I want to understand how the below Java regular expression program worked. I am not able understand the second line in the output of the program
String line = "This order was placed for QT3000! OK?";
String pattern = "(.*)(\\d+)(.*)";
Pattern r = Pattern.compile(pattern);
// Now create matcher object.
Matcher m = r.matcher(line);
if (m.find( )) {
System.out.println("Found value: " + m.group(0) );
System.out.println("Found value: " + m.group(1) );
System.out.println("Found value: " + m.group(2) );
This produces an output like this
Found value: This order was placed for QT3000! OK?

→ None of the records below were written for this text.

/-- The flag, the depth width and the zero bits of the last extension word of a `RING_CFG` (R92). -/
theorem ringCfg_word_fields (wpd : BitVec 16) (lock : Bool) :
    (0#15 ++ BitVec.ofBool lock ++ wpd).extractLsb' 0 16 = wpd ∧
    (0#15 ++ BitVec.ofBool lock ++ wpd).getLsbD 16 = lock := by
  refine ⟨BitVec.extractLsb'_append_eq_right, ?_⟩
  rw [BitVec.getLsbD_append, BitVec.getLsbD_append]
  cases lock <;> rfl

/-- Settles O1, by cases on the command: each command word is legal, its extension words are as many as it asks for, and
they assemble to the operands. -/
theorem decodeEncodeRoundTrip : Obligations.DecodeEncodeRoundTrip := by
  intro i rest hwf
  have hzero {w : Nat} (m : BitVec w) : (0 : BitVec w) &&& m = 0#w := BitVec.zero_and
  have hfree {w : Nat} (x : BitVec w) : x &&& 0#w = 0#w := BitVec.and_zero
  cases i with
  | rd d s a =>
    exact decode_cons_append [a] rest
      (selectOp_commandWord (by decide) (hfree s) (hzero _) (hzero _) nofun) rfl (by simp [assemble, extWord])
  | wr d s a v =>
    exact decode_cons_append [a, v] rest
      (selectOp_commandWord (by decide) (hfree s) (hzero _) (hzero _) nofun) rfl (by simp [assemble, extWord])
  | devInit d =>
    exact decode_cons_append [] rest
      (selectOp_commandWord (by decide) (hzero _) (hzero _) (hzero _) nofun) rfl (by simp [assemble])
  | ringCfg d s r base depth wpd lock =>
    obtain ⟨hwpd, hlock⟩ := ringCfg_word_fields wpd lock
    exact decode_cons_append [lowWord base, highWord base, depth, 0#15 ++ BitVec.ofBool lock ++ wpd] rest
      (selectOp_commandWord (by decide) (hfree s) (hfree r) (hzero _) nofun) rfl
      (by simp [assemble, extWord, hwpd, hlock, -BitVec.getLsbD_eq_getElem])
  | updateView d s r =>
    exact decode_cons_append [] rest
      (selectOp_commandWord (by decide) (hfree s) (hfree r) (hzero _) nofun) rfl (by simp [assemble])
  | used d s r =>
    exact decode_cons_append [] rest
      (selectOp_commandWord (by decide) (hfree s) (hfree r) (hzero _) nofun) rfl (by simp [assemble])
  | ringDump d s r =>
    exact decode_cons_append [] rest
      (selectOp_commandWord (by decide) (hfree s) (hfree r) (hzero _) nofun) rfl (by simp [assemble])
  | poll f d s =>
    exact decode_cons_append [] rest
      (selectOp_commandWord (hfree _) (hfree s) (hzero _) (hzero _) nofun) rfl (by simp [assemble])
  | cbReg d a fn ud =>
    exact decode_cons_append [a, fn, lowWord ud, highWord ud] rest
      (selectOp_commandWord (by decide) (hzero _) (hzero _) (hzero _) nofun) rfl (by simp [assemble, extWord])
  | cntShow d a =>
    exact decode_cons_append [a] rest
      (selectOp_commandWord (by decide) (hzero _) (hzero _) (hzero _) nofun) rfl (by simp [assemble, extWord])
  | injectAll d s a =>
    exact decode_cons_append [a] rest
      (selectOp_commandWord (by decide) (hfree s) (hzero _) (hzero _) nofun) rfl (by simp [assemble, extWord])
  | enableAll on d s a =>
    exact decode_cons_append [a] rest
      (selectOp_commandWord (hfree _) (hfree s) (hzero _) (hzero _) nofun) rfl (by simp [assemble, extWord])
  | logEvent d s r dir head tail data =>
    have hdata : data.length ≤ 4 := by simpa [Instr.wellFormed, dataFits] using hwf
    obtain ⟨hsel, hcount, hdir⟩ := logEvent_commandWord d s r dir hdata
    exact decode_cons_append (head :: tail :: splitPairs data) rest hsel
      (by simp only [extCount, hcount, List.length_cons, splitPairs_length]; omega) (by simp [assemble, extWord, hdir])
  | logRead d s filter =>
    exact decode_cons_append [lowWord filter, highWord filter] rest
      (selectOp_commandWord (by decide) (hfree s) (hzero _) (hzero _) nofun) rfl (by simp [assemble, extWord])

/-- Settles O3: six closed facts about literal words. -/
theorem specWordsDecode : Obligations.SpecWordsDecode := by
  refine ⟨?_, ?_, ?_, ?_, ?_, ?_⟩ <;> decide

end Sys2Proof

namespace Sys2Proof.Machine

Found value: This order was placed for QT300
Found value: 0
I understand that the pattern we are searching for in the string is a sequence that is a number ( \\d+
) with anything before (.*)
and after it (.*)
. Please correct me if I am wrong here.
I understood that m.group(0) returns the whole string. I didn't understand the second line of the output. Found value: This order was placed for QT300 . What is happening here?
It's returning the match produced from the first capturing group ( ... )
. And since *
by default is a greedy operator, it's matching everything up until the last digit in the character string.
Breaking it down:
m.group(0) → Entire match → (.*)(\\d+)(.*) // This order was placed for QT3000! OK?
m.group(1) → Capture Group 1 → (.*) // This order was placed for QT300
m.group(2) → Capture Group 2 → (\\d+) // 0
m.group(3) → Capture Group 3 → (.*) // ! OK?
This is due to both greedy (as many as possible) and docile (give back when needed) from the regex. ( Greedy... but Docile )
Hence it pretty explains the situation u got there.
This order was placed for QT300
0
! OK?
! OK?
To understand better if you change the one to unlimited (\\d+) to zero to unlimited (\\d*), the Greedy behavior from Group 1 will take it all.